Linden Lab have blogged about the reasons for the maintenance this week : The Hardware Issues Behind Recent Region Restarts. The problem, the blog explains, was down to a hardware failure which first manifested itself in July when the hardware failure took down four of Linden Lab’s new generation hosts. These things happen and Linden Lab put it down to, these things happen. I’m not surprised, that would be my first port of call too because you don’t want to think it may be a nasty hardware fault.

However in early October the same thing happened with another four hosts, which would have raised suspicions. A fortnight later the same fault manifested itself with another four hosts, at which time Linden Lab fully realised that this wasn’t just one of those things. Linden Lab’s blog post is very transparent on what happened here and also gives us some insight into how things work server side :

Each host lives inside a chassis along with three other hosts. These four hosts all share a common backplane that provides the hosts with power, networking and storage. The failures were traced to an overheating and subsequent failure of a component on these backplanes.

After exhaustive investigation with our vendor, the root cause of the failures turned out to be a hardware defect in a backplane component. We arranged an on-site visit by our vendor to locate, identify, and replace the affected backplanes.
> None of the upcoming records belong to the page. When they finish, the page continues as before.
/-- Settles O20: what ERROR leaves unchanged, and the run that ends on it with the code of `x[1]`. -/
theorem errorEndsTheRunWithRegisterOne : Obligations.ErrorEndsTheRunWithRegisterOne := by
  refine ⟨fun rd rs s => ?frame, fun rd rs s n hs h => ?run⟩
  case frame =>
    exact ⟨s.setError, exec_error rd rs s, s.setError_error, s.setError_halt, sameRegs_setError s, s.setError_pc,
      s.setError_skip, s.setError_latch, s.setError_cycle, sameStores_setError s⟩
  case run =>
    exact ⟨s.errorExitCode, s.setError.finishStep, run_succ_of_fetch_error n hs h, (sameRegs_setError s).finishStep,
      (sameStores_setError s).finishStep, State.errorExitCode_of_reg_ne_zero, State.errorExitCode_of_reg_eq_zero, rfl⟩

end Sys2Proof.Machine
end

section
/-!
SUPPORT. The boot (spec/70_reset_and_hazards.md section 2): what a load of consecutive words leaves at each address, the
state a successful boot answers, and the obligation O58.
-/

namespace Sys2Proof.Machine

/-! ### A read after a load of consecutive words (R252, R253) -/

/-- The start is a natural number, so that the address after a last word in slot 0xFFFF is 65536, above every slot, and
not the wrapped 0. -/
theorem Memory.read_load {m : Memory} (hm : m.wf = true) (k : Nat) (ws : List Word) (hfit : k + ws.length ≤ 65536)
    (b : Word) :
    (m.load (BitVec.ofNat 16 k) ws).read b =
      if k ≤ b.toNat then ws.getD (b.toNat - k) (m.read b) else m.read b := by
  induction ws generalizing m k with
  | nil => simp [Memory.load]
  | cons w ws ih =>
    rw [List.length_cons] at hfit
    have hnext : BitVec.ofNat 16 k + 1 = BitVec.ofNat 16 (k + 1) := (BitVec.ofNat_add k 1).symm
    have hstart : b = BitVec.ofNat 16 k ↔ b.toNat = k := by bv_omega
    rw [Memory.load, hnext, ih (Memory.write_wf hm _ w) (k + 1) (by omega), Memory.read_write hm]
    rcases Nat.lt_trichotomy b.toNat k with hlt | heq | hgt
    case inl => simp [hstart, Nat.not_le.2 hlt, Nat.ne_of_lt hlt, Nat.not_le.2 (Nat.lt_succ_of_lt hlt)]
    case inr.inl => simp [hstart, heq]
    case inr.inr =>
      have htail : b.toNat - k = b.toNat - (k + 1) + 1 := by omega
      rw [if_pos (Nat.succ_le_of_lt hgt), if_neg (mt hstart.1 (Nat.ne_of_gt hgt)), if_pos (Nat.le_of_lt hgt), htail,
        List.getD_cons_succ]

/-- A load into slot 0 onward: the words, then what the memory held before. -/
theorem Memory.read_load_zero {m : Memory} (hm : m.wf = true) {ws : List Word} (hfit : ws.length ≤ 65536) (b : Word) :
    (m.load 0x0000#16 ws).read b = ws.getD b.toNat (m.read b) := by
  rw [Memory.read_load hm 0 ws (by omega), if_pos (Nat.zero_le _), Nat.sub_zero]

/-! ### The booted state (R250 to R254) -/

theorem boot_eq_ok_iff {programWords dataWords : List Word} {s : State} :
    boot programWords dataWords = .ok s ↔
      programWords.length ≤ 65536 ∧ dataWords.length ≤ 65536 ∧
        (State.reset.loadProgram programWords).preload dataWords = s := by
  unfold boot
  split
  case isTrue hp => simp [Nat.not_le.2 hp]
  case isFalse hp =>
    split
    case isTrue hd => simp [Nat.not_le.2 hd]
    case isFalse hd => simp [Nat.not_lt.1 hp, Nat.not_lt.1 hd]

@[simp] theorem State.preload_pmem (s : State) (ws : List Word) : (s.preload ws).pmem = s.pmem := rfl
@[simp] theorem State.preload_pc (s : State) (ws : List Word) : (s.preload ws).pc = s.pc := rfl
@[simp] theorem State.loadProgram_pmem (s : State) (ws : List Word) :
    (s.loadProgram ws).pmem = s.pmem.load 0x0000#16 ws := rfl
@[simp] theorem State.loadProgram_pc (s : State) (ws : List Word) : (s.loadProgram ws).pc = s.pc := rfl

theorem boot_pc {programWords dataWords : List Word} {s : State} (h : boot programWords dataWords = .ok s) :
    s.pc = 0x0000#16 := by
  obtain ⟨-, -, rfl⟩ := boot_eq_ok_iff.1 h
  rw [State.preload_pc, State.loadProgram_pc]
  rfl

/-- The data pre-load leaves program memory alone, and reset leaves it blank. -/
theorem boot_pmem_read {programWords dataWords : List Word} {s : State} (h : boot programWords dataWords = .ok s)
    (a : Word) : s.pmem.read a = programWords.getD a.toNat 0x0000#16 := by
  obtain ⟨hp, -, rfl⟩ := boot_eq_ok_iff.1 h
  rw [State.preload_pmem, State.loadProgram_pmem]
  exact Memory.read_load_zero (m := []) rfl hp a

theorem boot_instrAt {programWords dataWords : List Word} {s : State} (h : boot programWords dataWords = .ok s)
    (a : Word) : s.instrAt a = decode (programWords.getD a.toNat 0x0000#16) := by
  rw [State.instrAt, boot_pmem_read h]

theorem decode_zero : decode 0x0000#16 = .nop 0 0 := by decide

/-- Settles O58: every slot decodes its program word, and there is none at or beyond the program's length. -/
theorem programLoadFillsTheTable : Obligations.ProgramLoadFillsTheTable := by
  refine fun programWords dataWords s h => ⟨boot_instrAt h, fun a ha => ?beyond, ?first⟩
  case beyond => rw [boot_instrAt h, List.getD_eq_default _ _ ha, decode_zero]
  case first =>
    rw [State.fetch, boot_pc h, boot_instrAt h]
    rfl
Members of our operations team have been working this week with our vendor in our datacentre to inspect every potentially affected system and replace the defective component to prevent any more failures.

Now the question some may have is “Why didn’t Linden Lab explain this at the start of the week?” The answer I suspect is that Linden Lab wanted to be sure that the issue was being fixed during this maintenance window before informing their customers of the details.